From the agronomical point of view, Enterobacter sp. R4-368 is a promising biofertilizer strain. Apart from the confirmation of early growth parameters (Figures 3 &4, Table 1 & Table 2), which are similar to other findings with a related strain, E. cancerogenus[49], we have provided strong evidence that Enterobacter sp. R4-368 significantly improved yield parameters even in the presence of nitrogen fertilizer application and competing nitrogen-fixing bacteria that are diverse and abundant in the non-sterilized soil (Figure 4; Additional file1: Table S1). In addition, we have demonstrated that PGP activity of R4-368 is only partially attributed to its nitrogen-fixing activity as ∆nif mutants retained substantial PGP activity (Table 2). Furthermore, we have showed that the nif genes of Enterobacter, from the result of partial genome sequence of Enterobacter sp. R4-368, showed the highest similarity to those of K. pneumoniae, which belongs to the same Enterobacteriaceae family, and have identical gene organization (Figure 5). In contrast, Enterobacter sp. 618, which is a documented efficient PGP bacterium on poplar, lacks the nif genes and, hence, growth promotion is believed to be result from secretion of auxin and volatile compounds. Although growth promotion by Enterobacter sp. 618 is also associated with increased leaf area, photosynthesis efficiency is not affected by the bacteria inoculation[42].

Colonization of Jatropha roots by strain R4-368 was very similar to that of other endophytes reported so far.

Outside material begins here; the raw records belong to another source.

/-- The operations of class 0x15 (03 Table 5): the instruction its fields could be. -/
def readVred (f : Fields) : List (Option Instr) :=
  match f.op.toNat with
  | 0x00 => [(VFmt.ofBits f.sz).bind fun fmt => (Rm.ofBits f.rm).map fun rm => .vredAdd fmt rm f.d f.a]
  | 0x01 => [(VFmt.ofBits f.sz).map fun fmt => .vredMax fmt f.d f.a]
  | 0x02 => [(VFmt.ofBits f.sz).map fun fmt => .vredMin fmt f.d f.a]
  | _ => []

/-- The operations of class 0x16 (03 Table 5): the instruction its fields could be. -/
def readVspec (f : Fields) : List (Option Instr) :=
  match f.op.toNat with
  | 0x00 => [(Rm.ofBits f.rm).map fun rm => .vexp2V rm f.d f.a]
  | 0x01 => [(Rm.ofBits f.rm).map fun rm => .vrcpV rm f.d f.a]
  | 0x02 => [(Rm.ofBits f.rm).map fun rm => .vrsqrtV rm f.d f.a]
  | 0x03 => [(Rm.ofBits f.rm).map fun rm => .vlog2V rm f.d f.a]
  | 0x04 => [(CrSz.ofBits f.sz).map fun sz => .crandV sz f.d f.a f.b]
  | 0x08 => [(Rm.ofBits f.rm).map fun rm => .vexp2S rm f.d f.a]
  | 0x09 => [(Rm.ofBits f.rm).map fun rm => .vrcpS rm f.d f.a]
  | 0x0A => [(Rm.ofBits f.rm).map fun rm => .vrsqrtS rm f.d f.a]
  | 0x0B => [(Rm.ofBits f.rm).map fun rm => .vlog2S rm f.d f.a]
  | 0x0C => [some (.crandS f.d f.a f.b)]
  | _ => []

/-- The operations of class 0x17 (03 Table 5): the instruction its fields could be. -/
def readVseq (f : Fields) : List (Option Instr) :=
  match f.op.toNat with
  | 0x00 => [some (.vloop f.a f.imm16)]
  | _ => []

/-- The operations of class 0x18 (03 Table 5): the instruction its fields could be. -/
def readTile (f : Fields) : List (Option Instr) :=
  match f.op.toNat with
  | 0x00 => [(MFmt.ofBits f.sz).bind fun fmt => (ImmA.ofFields f.len f.imm16 f.ext).map fun imm => .tld fmt f.rm f.d f.a f.b f.c imm]
  | 0x01 => [(MFmt.ofBits f.sz).bind fun fmt => (ImmA.ofFields f.len f.imm16 f.ext).map fun imm => .tst fmt f.d f.a f.b f.c imm]
  | 0x02 => [(MFmt.ofBits f.sz).map fun fmt => .tzero fmt f.d]
  | 0x03 => [(MFmt.ofBits f.sz).bind fun fmt => (Rm.ofBits f.rm).map fun rm => .tcvt fmt rm f.d f.a (f.imm16.extractLsb' 8 4) (f.imm16.extractLsb' 12 1 == 1#1)]
  | 0x04 => [(MFmt.ofBits f.sz).map fun fmt => .tmov fmt f.d f.a]
  | _ => []

/-- The operations of class 0x19 (03 Table 5): the instruction its fields could be. -/
def readMma (f : Fields) : List (Option Instr) :=
  match f.op.toNat with
  | 0x00 => [(MFmt.ofBits f.sz).map fun fmt => .mma fmt f.d f.a f.b (f.imm16.extractLsb' 0 7)]
  | 0x01 => [(MFmt.ofBits f.sz).map fun fmt => .mmaCp fmt f.d f.a f.b (f.imm16.extractLsb' 0 7)]
  | 0x02 => [some (.cpLd (f.imm16.extractLsb' 0 2) (f.imm16.extractLsb' 2 2) f.ext)]
  | 0x03 => [some (.accRd f.d f.a (f.imm16.extractLsb' 0 6))]
  | 0x04 => [some (.accWr f.d f.a (f.imm16.extractLsb' 0 6))]
  | 0x05 => [some (.accZero f.d)]
  | 0x06 => [some (.gang f.d)]
  | _ => []

/-- The operations of class 0x1A (03 Table 5): the instruction its fields could be. -/
def readQue (f : Fields) : List (Option Instr) :=
  match f.op.toNat with
  | 0x00 => [some (.qCnt f.d f.a)]
  | 0x01 => [some (.qPeek f.d f.a),
      some (.qPeekPop f.d f.a)]
  | 0x02 => [some (.qFlush f.a)]
  | _ => []

/-- The operations of class 0x1B (03 Table 5): the instruction its fields could be. -/
def readMsg (f : Fields) : List (Option Instr) :=
  match f.op.toNat with
  | 0x00 => [some (.hdrLay f.a)]
  | 0x01 => [some (.hdrPack f.d f.a (f.imm16.extractLsb' 0 4))]
  | 0x02 => [some (.hdrUnpack (f.q == 1#1) f.d f.a (f.imm16.extractLsb' 0 4))]
  | 0x03 => [some (.sendQueue f.d f.b),
      (Scope.ofBits f.scope).map fun scope => .sendMailbox (MemOrd.ofBits2 f.ord) scope f.a f.b (f.imm16.extractLsb' 2 5),
      some (.sendEngine f.a f.b)]
  | 0x04 => [(Scope.ofBits f.scope).map fun scope => .mbxTake (MemOrd.ofBits2 f.ord) scope f.d f.a (f.imm16.extractLsb' 0 4)]
  | 0x05 => [some (.mbxCnt f.d),
      some (.mbxCntCfg f.d f.a (f.imm16.extractLsb' 0 2))]
  | _ => []

/-- The operations of class 0x1C (03 Table 5): the instruction its fields could be. -/
def readEvt (f : Fields) : List (Option Instr) :=
  match f.op.toNat with
  | 0x00 => [(Scope.ofBits f.scope).map fun scope => .evSet (MemOrd.ofBits2 f.ord) scope f.a (f.imm16.extractLsb' 0 2) (f.imm16.extractLsb' 8 1 == 1#1) f.b]
  | 0x01 => [(Scope.ofBits f.scope).map fun scope => .evClr (MemOrd.ofBits2 f.ord) scope f.a (f.imm16.extractLsb' 0 2) (f.imm16.extractLsb' 8 1 == 1#1) f.b]
  | 0x02 => [(Scope.ofBits f.scope).map fun scope => .evWait (MemOrd.ofBits2 f.ord) scope f.d f.a (f.imm16.extractLsb' 0 2) (f.imm16.extractLsb' 8 1 == 1#1) f.b]
  | 0x03 => [(Scope.ofBits f.scope).map fun scope => .evTest (MemOrd.ofBits2 f.ord) scope f.d f.a (f.imm16.extractLsb' 0 2) (f.imm16.extractLsb' 8 1 == 1#1) f.b]
  | 0x08 => [(Scope.ofBits f.scope).map fun scope => .barInit (MemOrd.ofBits2 f.ord) scope f.a f.b]
  | 0x09 => [(Scope.ofBits f.scope).map fun scope => .barArrive (MemOrd.ofBits2 f.ord) scope f.d f.a]
  | 0x0A => [some (.barExpect f.a f.b)]
  | 0x0B => [(Scope.ofBits f.scope).map fun scope => .barWait (MemOrd.ofBits2 f.ord) scope f.d f.a f.b]
  | _ => []

/-- The operations of class 0x1D (03 Table 5): the instruction its fields could be. -/
def readTask (f : Fields) : List (Option Instr) :=
  match f.op.toNat with
  | 0x00 => [some (.taskPost f.d f.a)]
  | 0x01 => [some .taskExit]
  | 0x02 => [some .taskYield]
  | 0x03 => [some (.taskWid f.d (f.imm16.extractLsb' 0 3))]
  | 0x04 => [some (.taskSelf f.d (f.imm16.extractLsb' 0 2))]
  | _ => []

/-- The operations of class 0x1E (03 Table 5): the instruction its fields could be. -/
def readCont (f : Fields) : List (Option Instr) :=
  match f.op.toNat with
  | 0x00 => [some (.coSuspend f.d f.a f.b)]
  | 0x01 => [some (.coResume f.d f.a f.b)]
  | 0x02 => [some (.coSeal f.a)]
  | 0x03 => [some (.coDiscard f.a)]
  | 0x04 => [some (.coStat f.d f.a (f.imm16.extractLsb' 0 1 == 1#1))]
  | _ => []

/-- The operations of class 0x1F (03 Table 5): the instruction its fields could be. -/
def readRot (f : Fields) : List (Option Instr) :=
  match f.op.toNat with
  | 0x00 => [some (.rotOpen f.d f.a f.b f.c)]
  | 0x01 => [some (.rotPut f.a f.b)]
  | 0x02 => [some (.rotTake f.d f.a f.c)]
  | 0x03 => [some (.rotDone f.a f.b)]
  | 0x04 => [some (.rotClose f.a)]
  | _ => []

/-- The operations of class 0x20 (03 Table 5): the instruction its fields could be. -/
def readDbg (f : Fields) : List (Option Instr) :=
  match f.op.toNat with
  | 0x00 => [some (.ctrStart f.a (f.imm16.extractLsb' 0 3))]
  | 0x01 => [some (.ctrStop f.d f.a (f.imm16.extractLsb' 0 3))]
  | 0x02 => [some (.ctrRd f.d (f.imm16.extractLsb' 0 3) (f.imm16.extractLsb' 3 2))]
  | 0x03 => [some (.sample f.a)]
  | 0x04 => [some (.mark f.a f.imm16)]
  | _ => []

/-- The candidates of a class (03 Table 5). -/
def readClass (f : Fields) : List (Option Instr) :=
  match f.cls.toNat with
  | 0x01 => readIalu f
  | 0x02 => readIalui f
  | 0x03 => readImul f
  | 0x04 => readBitf f
  | 0x05 => readFalu f
  | 0x06 => readFcvt f
  | 0x07 => readBr f
  | 0x08 => readCtl f
  | 0x09 => readSys f
  | 0x0A => readLd f
  | 0x0B => readSt f
  | 0x0C => readAmo f
  | 0x0D => readMemc f
  | 0x0E => readTag f
  | 0x0F => readSpm f
  | 0x10 => readValu f
  | 0x11 => readVfpu f
  | 0x12 => readVcvt f
  | 0x13 => readVmem f
  | 0x14 => readVperm f
  | 0x15 => readVred f
  | 0x16 => readVspec f
  | 0x17 => readVseq f
  | 0x18 => readTile f
  | 0x19 => readMma f
  | 0x1A => readQue f
  | 0x1B => readMsg f
  | 0x1C => readEvt f
  | 0x1D => readTask f
  | 0x1E => readCont f
  | 0x1F => readRot f
  | 0x20 => readDbg f
  | _ => []

/-- Does the instruction encode as these fields, its ignored ones aside (03 R39)? Only `nop` ignores any. -/
def sameFields (i : Instr) (f : Fields) : Bool :=
  match i, encodeFields i with
  | .nop _, some g => g == { f with imm16 := 0#16, ext := 0#64 }
  | _, some g => g == f
  | _, none => false

/-- The decode causes that the bits decide (03 Table 6, orders 1 and 3 to 5). -/
inductive DecodeCause where
  | illLen | illClass | illOp | illField
  deriving DecidableEq, Repr

/-- The first candidate that is well formed and has these fields. -/
def pick (f : Fields) : List (Option Instr) → Option Instr
  | [] => none
  | none :: rest => pick f rest
  | some i :: rest => if i.wf && sameFields i f then some i else pick f rest

/-- Order 3 and 4 of 03 Table 6: the class and the operation, on a compute thread or on a feed core (R44, R45). -/
def checkOp (feed : Bool) (f : Fields) : Option DecodeCause :=
  let rows := rowsOf f.cls.toNat
  if rows.isEmpty || (feed && !rows.any (·.feed)) then some .illClass
  else match opRow f.cls.toNat f.op.toNat with
    | none => some .illOp
    | some r => if !r.hasLen f.len || (feed && !r.feed) then some .illOp else none

/-- The instruction of a set of fields, or the first cause that holds. -/
def decodeFields (feed : Bool) (f : Fields) : Except DecodeCause Instr :=
  if f.len == 0#2 then .error .illLen
  else match checkOp feed f with
    | some c => .error c
    | none => match pick f (readClass f) with
      | some i => .ok i
      | none => .error .illField

/-- The instruction at the start of 128 bits of code; bits above its length are no part of it. -/
def decodeBits (feed : Bool) (w : BitVec 128) : Except DecodeCause Instr :=
  let n := 8 * lenBytes (w.extractLsb' 0 2)
  decodeFields feed (Fields.ofWord (BitVec.ofNat 128 (w.toNat % 2 ^ n)))

/-- Four instruction words from a list of bytes, little-endian (00 R2, 03 R34); missing bytes read as zero. -/
def bitsOfBytes (bs : List Byte) : BitVec 128 :=
  BitVec.ofNat 128 (bs.take 16 |>.foldr (fun b acc => b.toNat + 256 * acc) 0)

/-- The instruction at the head of a list of bytes, and what follows it. -/
def decode (feed : Bool) (bs : List Byte) : Except DecodeCause (Instr × List Byte) :=
  let w := bitsOfBytes bs
  match decodeBits feed w with
  | .ok i => .ok (i, bs.drop (lenBytes (w.extractLsb' 0 2)))
  | .error c => .error c

/-- The little-endian bytes of the low `n` bytes of a number. -/
def bytesOfNat (n v : Nat) : List Byte := (List.range n).map fun k => BitVec.ofNat 8 (v / 256 ^ k)

/-- The instruction whose bits are `w` (bit 0 the least significant bit of the first word), read by the decoder from the
bytes the machine would fetch; the bits at and above `nbits` are zero. -/
def decodeTableWord (nbits w : Nat) : Option Instr :=
  match decode false (bytesOfNat 16 (w % 2 ^ nbits)) with
  | .ok (i, _) => some i
  | .error _ => none

end Sys2Proof
end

Colonization events by diazotrophs have been studied in several grass species. For example, Azospirillum brasilense forms a characteristic pattern of wheat colonization that involves invasion of root hair cells[53] and colonization of the root tip[54]. Herbaspirillum seropedicae and Azoarcus sp. colonized the root cortex, root cap, epidermis, exodermis, and xylem of the host crops studied[5557]. Pantoea agglomerans has been found in the intercellular spaces of wheat roots[58]. The colonization of maize by K. pneumoniae was distinct in that it was typically found in the zone of root hair formation but only occasionally formed colonies on or in the root hairs. The pattern of stem colonization contrasted with root colonization whereby the intercellular spaces of the stem cortex were inhabited by single cell or cluster of cells[59]. Enterobacter cloacae strain GS1 colonizes rice root under hydroponic conditions showed multicellular aggregates embedded in an extracellular matrix cemented to the root surface on 7 DAI[60]. We found that strain R4-368 formed microcolonies on the root hairs and also in the inter-cellular spaces of the root cortex (Figure 6A-D). When attached to roots, bacteria often increase in numbers by several cell divisions, resulting in the establishment of a microcolony. Invasion of root tissue might take place from such established microcolonies as it was able to secret endoglucanase under in vitro conditions (Figure 6G-H). Enumeration of surface-sterilized root/shoots suggests that the bacterium colonized the interior of the tissues since the experimental conditions assured complete sterilization. Another advantage of R4-368 is its ability to move stem tissue, potentially enhancing its nitrogen-fixing capacity in planta. In addition, we found that nif mutation did not significantly affect colonization of Enterobacter sp. strain R4-368. This is similar to the observation with Acetobacter diazotrophicus in sugarcane[61] but it is in contrast to Azoarcus spp. in which the nif mutant lost the ability to colonize and persist in the rhizosphere of kallar grass[56]. It is interesting to note that R4-368 was not detected in leaf tissues. A direction for future research should address if synergism exists when R4-368 is co-inoculated with other plant growth promoting bacteria, e.g., leaf-colonizing nitrogen-fixing strains and mycorrhiza.

Conclusions

Enterobacter sp. strain R4-368 is a very promising biofertilizer inoculant for Jatropha as it not only improved biomass accumulation but also seed yield. Mechanistically, the strains appeared to exert its growth promotion mainly by its ability to fix nitrogen in the rhizosphere and stems, thereby improving nutrient conditions of the plants, which leads to improved photosynthesis due to greater photosynthetic area and chlorophyll content. However, the strain has the other PGP activity that remains to be determined. The application of the strains is likely to significantly improve the commercial viability of Jatropha plantations due to the reduced fertilizer cost and improved oil yield.

Materials and methods

Jatropha seedlings

Seeds of J. curcas L. cv. MD44 were used throughout the experiments. Surface sterilization of seeds was done by washing coat-less seed kernels in 75% ethanol (v/v) for 1 min and 10% H2O2 (v/v) for 60 min followed by 3–5 rinses in sterilized distilled water. After soaking overnight at 28°C in darkness, they were germinated on a hormone-free seed germination medium (1/2 MS salt, B5 vitamins, 5 g l-1 sucrose, 0.5 g l-1 MES and 2.2 g l-1 phytagel, pH 5.6) in Phytatrays (Sigma, USA) in a tissue culture room with a temperature of 25°C ± 2°C and 16/8 h light–dark cycles.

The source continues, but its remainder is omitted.